(RECORD EXCERPTS)

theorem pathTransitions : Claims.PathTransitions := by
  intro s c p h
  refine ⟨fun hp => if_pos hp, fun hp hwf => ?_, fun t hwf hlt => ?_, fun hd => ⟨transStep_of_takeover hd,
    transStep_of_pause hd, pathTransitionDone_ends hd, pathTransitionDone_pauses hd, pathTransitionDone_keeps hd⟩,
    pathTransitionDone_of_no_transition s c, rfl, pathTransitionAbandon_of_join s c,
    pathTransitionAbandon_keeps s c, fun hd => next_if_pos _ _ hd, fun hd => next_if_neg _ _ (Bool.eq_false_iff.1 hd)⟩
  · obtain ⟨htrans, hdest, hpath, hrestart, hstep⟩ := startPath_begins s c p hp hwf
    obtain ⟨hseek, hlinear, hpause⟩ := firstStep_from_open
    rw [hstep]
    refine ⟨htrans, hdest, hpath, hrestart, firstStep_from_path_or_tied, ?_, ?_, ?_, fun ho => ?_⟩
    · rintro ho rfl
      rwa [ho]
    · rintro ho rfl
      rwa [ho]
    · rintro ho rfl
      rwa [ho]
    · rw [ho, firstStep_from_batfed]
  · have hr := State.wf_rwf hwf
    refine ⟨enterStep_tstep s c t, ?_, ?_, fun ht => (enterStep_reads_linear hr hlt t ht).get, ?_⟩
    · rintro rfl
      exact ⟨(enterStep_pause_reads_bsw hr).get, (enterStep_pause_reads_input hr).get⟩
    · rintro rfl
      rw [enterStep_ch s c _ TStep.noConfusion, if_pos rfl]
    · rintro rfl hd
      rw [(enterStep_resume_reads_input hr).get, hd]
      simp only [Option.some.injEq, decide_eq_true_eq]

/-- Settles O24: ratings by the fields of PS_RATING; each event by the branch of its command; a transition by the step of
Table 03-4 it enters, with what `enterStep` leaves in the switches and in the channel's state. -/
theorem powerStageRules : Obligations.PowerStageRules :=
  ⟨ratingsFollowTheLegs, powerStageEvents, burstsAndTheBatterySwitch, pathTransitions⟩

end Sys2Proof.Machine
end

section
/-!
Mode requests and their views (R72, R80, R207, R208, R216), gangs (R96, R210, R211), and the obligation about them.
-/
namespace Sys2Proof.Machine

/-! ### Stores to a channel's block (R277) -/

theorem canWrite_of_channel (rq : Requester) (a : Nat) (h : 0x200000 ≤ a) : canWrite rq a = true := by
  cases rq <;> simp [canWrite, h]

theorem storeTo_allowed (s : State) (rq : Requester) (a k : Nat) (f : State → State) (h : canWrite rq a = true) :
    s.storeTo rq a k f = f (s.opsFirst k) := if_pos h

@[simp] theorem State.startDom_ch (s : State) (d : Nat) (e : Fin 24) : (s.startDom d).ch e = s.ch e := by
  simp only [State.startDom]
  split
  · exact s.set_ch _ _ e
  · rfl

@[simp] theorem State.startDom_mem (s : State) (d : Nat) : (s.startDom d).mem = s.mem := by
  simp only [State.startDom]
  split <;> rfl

(End RECORD EXCERPTS)
(RECORD EXCERPTS)

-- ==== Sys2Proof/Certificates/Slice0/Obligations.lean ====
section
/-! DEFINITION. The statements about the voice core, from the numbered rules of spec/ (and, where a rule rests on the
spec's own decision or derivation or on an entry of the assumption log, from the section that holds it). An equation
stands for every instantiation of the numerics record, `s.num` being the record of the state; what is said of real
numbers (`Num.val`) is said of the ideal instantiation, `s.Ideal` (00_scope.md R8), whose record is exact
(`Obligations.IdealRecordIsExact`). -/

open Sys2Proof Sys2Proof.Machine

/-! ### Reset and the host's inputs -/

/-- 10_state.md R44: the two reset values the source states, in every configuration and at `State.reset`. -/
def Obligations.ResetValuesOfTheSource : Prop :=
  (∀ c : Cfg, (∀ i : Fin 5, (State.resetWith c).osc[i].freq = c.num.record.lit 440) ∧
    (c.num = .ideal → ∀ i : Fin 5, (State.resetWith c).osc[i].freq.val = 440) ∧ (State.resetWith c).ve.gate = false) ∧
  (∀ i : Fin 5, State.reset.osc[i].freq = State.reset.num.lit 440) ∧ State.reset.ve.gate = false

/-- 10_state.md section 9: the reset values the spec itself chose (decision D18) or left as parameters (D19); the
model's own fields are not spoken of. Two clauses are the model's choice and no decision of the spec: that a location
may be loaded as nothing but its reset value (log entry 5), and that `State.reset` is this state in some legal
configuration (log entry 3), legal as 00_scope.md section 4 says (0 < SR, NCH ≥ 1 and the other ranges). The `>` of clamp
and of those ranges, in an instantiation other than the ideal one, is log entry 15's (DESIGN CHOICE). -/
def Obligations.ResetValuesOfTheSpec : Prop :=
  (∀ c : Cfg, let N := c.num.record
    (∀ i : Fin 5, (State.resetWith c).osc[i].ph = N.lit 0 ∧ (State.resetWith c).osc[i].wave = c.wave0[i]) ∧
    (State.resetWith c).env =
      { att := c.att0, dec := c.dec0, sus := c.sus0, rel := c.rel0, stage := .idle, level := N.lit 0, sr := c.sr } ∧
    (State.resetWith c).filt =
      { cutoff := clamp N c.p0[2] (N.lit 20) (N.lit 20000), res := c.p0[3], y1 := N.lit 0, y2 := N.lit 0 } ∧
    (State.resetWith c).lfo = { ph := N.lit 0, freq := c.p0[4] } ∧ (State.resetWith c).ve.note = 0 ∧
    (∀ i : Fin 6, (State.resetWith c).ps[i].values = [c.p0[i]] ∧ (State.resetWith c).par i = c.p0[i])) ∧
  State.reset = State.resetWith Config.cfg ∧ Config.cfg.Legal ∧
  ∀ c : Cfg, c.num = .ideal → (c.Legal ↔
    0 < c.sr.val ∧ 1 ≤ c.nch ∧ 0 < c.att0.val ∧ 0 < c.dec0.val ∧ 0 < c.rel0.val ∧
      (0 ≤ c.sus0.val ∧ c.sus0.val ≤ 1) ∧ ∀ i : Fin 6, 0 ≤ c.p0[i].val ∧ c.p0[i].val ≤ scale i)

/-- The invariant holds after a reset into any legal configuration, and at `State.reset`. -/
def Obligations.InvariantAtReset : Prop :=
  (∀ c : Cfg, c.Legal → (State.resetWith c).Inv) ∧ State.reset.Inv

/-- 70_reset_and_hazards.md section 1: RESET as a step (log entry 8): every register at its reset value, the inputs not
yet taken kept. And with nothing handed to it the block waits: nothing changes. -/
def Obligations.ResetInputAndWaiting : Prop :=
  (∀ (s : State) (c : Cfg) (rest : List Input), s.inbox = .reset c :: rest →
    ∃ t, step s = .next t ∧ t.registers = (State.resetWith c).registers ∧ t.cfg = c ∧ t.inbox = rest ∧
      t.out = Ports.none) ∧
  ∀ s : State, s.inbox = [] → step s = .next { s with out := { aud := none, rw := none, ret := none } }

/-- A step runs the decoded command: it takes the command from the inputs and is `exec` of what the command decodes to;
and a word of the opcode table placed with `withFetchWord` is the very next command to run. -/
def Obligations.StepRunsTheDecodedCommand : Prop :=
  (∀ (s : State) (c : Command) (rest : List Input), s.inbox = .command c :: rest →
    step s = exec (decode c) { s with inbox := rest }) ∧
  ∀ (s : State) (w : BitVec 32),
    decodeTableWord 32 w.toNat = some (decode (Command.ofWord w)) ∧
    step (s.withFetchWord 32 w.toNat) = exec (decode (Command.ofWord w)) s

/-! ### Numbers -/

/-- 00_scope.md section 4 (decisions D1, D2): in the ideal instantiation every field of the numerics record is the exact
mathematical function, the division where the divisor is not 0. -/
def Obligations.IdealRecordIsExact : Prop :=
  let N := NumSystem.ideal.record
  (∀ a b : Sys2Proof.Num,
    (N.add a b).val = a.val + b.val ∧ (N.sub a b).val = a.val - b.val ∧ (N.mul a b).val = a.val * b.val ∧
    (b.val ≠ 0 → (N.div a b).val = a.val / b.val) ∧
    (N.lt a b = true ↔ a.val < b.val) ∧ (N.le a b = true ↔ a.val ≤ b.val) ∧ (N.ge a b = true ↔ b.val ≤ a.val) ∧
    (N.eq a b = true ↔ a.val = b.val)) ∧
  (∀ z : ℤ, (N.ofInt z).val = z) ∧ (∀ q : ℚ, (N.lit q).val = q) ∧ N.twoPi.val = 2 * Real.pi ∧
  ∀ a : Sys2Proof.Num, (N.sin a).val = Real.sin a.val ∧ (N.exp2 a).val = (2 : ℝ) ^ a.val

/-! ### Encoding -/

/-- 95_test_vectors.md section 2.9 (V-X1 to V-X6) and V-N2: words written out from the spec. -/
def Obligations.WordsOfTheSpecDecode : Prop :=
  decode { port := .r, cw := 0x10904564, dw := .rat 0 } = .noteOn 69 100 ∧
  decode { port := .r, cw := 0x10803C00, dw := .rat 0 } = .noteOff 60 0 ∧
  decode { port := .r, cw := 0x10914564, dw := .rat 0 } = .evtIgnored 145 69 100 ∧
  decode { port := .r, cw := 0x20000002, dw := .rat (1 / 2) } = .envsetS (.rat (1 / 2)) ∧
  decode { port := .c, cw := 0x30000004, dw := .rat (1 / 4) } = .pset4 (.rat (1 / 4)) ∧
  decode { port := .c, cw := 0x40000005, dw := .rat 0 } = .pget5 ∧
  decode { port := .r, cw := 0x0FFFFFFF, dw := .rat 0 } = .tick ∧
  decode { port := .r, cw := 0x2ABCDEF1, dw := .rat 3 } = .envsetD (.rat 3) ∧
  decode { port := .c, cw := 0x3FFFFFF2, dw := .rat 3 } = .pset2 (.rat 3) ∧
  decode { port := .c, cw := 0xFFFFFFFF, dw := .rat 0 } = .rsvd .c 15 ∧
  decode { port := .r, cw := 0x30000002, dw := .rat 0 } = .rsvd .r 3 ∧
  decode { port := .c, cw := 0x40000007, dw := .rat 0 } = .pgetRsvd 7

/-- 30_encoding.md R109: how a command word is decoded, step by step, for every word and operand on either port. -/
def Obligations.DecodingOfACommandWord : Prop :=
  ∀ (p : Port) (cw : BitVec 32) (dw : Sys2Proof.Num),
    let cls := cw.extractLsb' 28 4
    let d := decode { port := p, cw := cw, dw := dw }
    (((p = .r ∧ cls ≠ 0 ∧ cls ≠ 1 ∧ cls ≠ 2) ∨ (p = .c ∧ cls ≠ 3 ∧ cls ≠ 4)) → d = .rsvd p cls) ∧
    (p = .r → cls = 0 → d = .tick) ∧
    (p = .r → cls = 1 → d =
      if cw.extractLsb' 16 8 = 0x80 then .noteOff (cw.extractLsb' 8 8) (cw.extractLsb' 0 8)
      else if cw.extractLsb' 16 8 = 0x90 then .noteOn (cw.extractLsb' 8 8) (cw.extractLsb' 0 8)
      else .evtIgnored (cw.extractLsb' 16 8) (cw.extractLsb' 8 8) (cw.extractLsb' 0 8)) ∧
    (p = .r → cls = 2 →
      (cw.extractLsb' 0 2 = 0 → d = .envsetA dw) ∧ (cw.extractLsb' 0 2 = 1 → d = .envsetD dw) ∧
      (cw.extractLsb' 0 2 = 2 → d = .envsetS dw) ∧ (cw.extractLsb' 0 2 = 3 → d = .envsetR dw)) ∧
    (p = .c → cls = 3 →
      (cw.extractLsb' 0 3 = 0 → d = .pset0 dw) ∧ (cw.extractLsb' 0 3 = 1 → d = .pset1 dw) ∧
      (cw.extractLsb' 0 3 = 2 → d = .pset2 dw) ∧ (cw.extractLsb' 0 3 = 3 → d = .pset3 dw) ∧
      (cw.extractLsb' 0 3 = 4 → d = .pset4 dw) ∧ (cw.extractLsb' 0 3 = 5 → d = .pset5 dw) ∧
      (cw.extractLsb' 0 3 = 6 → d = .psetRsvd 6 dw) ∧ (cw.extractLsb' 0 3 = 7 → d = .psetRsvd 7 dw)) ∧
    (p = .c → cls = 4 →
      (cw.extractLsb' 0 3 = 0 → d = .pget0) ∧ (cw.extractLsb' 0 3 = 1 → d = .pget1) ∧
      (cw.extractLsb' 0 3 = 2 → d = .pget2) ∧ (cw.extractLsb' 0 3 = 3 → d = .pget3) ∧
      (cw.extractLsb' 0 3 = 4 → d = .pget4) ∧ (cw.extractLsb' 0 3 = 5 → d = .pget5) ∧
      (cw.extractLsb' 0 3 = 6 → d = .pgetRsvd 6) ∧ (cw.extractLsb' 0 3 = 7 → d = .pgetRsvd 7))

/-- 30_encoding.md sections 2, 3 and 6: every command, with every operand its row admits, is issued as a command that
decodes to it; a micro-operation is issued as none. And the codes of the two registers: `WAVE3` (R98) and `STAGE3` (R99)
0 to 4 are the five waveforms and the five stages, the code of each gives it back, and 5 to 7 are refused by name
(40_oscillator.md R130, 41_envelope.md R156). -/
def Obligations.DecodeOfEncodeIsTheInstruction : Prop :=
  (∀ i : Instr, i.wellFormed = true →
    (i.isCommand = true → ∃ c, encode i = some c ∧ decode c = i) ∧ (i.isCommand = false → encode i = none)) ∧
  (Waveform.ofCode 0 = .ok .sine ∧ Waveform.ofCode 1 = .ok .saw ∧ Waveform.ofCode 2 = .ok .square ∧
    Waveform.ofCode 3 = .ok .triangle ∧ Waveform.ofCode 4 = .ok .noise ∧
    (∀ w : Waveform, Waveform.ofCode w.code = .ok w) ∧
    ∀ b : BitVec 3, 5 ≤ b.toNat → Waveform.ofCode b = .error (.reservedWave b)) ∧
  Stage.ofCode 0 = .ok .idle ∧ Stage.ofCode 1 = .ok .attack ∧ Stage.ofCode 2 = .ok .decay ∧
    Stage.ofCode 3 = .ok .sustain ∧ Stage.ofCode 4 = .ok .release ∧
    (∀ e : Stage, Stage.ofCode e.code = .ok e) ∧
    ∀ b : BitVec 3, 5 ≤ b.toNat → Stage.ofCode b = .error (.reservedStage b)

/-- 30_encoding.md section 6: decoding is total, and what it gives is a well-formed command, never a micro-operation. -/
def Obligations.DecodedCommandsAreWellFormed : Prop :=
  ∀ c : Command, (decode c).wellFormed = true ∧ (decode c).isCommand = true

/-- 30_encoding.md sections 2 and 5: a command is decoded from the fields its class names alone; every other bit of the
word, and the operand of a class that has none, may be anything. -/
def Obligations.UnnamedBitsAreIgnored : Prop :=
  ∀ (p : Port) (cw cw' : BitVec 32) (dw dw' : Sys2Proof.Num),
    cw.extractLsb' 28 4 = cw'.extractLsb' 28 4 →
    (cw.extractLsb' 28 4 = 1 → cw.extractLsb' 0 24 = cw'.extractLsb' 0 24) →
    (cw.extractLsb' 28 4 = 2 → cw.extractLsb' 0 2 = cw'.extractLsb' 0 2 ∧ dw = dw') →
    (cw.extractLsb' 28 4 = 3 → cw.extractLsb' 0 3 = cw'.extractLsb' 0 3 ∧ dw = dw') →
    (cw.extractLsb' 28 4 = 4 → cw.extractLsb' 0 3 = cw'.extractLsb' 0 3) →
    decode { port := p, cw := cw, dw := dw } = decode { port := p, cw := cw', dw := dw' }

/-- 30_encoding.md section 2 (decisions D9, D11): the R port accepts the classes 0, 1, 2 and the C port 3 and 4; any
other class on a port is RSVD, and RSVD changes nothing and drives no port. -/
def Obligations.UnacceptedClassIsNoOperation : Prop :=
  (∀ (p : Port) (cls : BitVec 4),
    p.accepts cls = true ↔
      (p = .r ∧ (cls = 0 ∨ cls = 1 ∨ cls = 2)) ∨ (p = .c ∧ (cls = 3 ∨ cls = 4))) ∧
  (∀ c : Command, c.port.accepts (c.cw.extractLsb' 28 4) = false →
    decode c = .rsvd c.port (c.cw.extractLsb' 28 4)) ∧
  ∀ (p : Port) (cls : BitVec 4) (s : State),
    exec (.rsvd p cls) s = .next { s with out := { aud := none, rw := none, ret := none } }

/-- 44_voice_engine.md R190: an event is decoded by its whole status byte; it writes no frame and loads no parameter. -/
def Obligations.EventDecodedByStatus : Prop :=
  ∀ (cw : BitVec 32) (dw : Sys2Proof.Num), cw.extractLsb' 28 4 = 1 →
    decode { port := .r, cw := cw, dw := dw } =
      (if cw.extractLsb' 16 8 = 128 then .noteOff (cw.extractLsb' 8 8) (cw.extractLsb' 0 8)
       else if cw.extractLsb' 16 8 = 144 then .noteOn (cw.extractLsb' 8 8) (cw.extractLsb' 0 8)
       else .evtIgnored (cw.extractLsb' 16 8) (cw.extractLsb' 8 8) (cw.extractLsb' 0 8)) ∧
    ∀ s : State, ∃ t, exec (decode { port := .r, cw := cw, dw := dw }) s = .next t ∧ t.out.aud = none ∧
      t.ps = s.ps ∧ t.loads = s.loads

(End RECORD EXCERPTS)

EXERCISE GOAL: Within the material above, copy exactly the lines from the line that holds "c).isCommand = true" up to and including the line that holds "other bit of the".

EXPECTED OUTPUT:
  ∀ c : Command, (decode c).wellFormed = true ∧ (decode c).isCommand = true

/-- 30_encoding.md sections 2 and 5: a command is decoded from the fields its class names alone; every other bit of the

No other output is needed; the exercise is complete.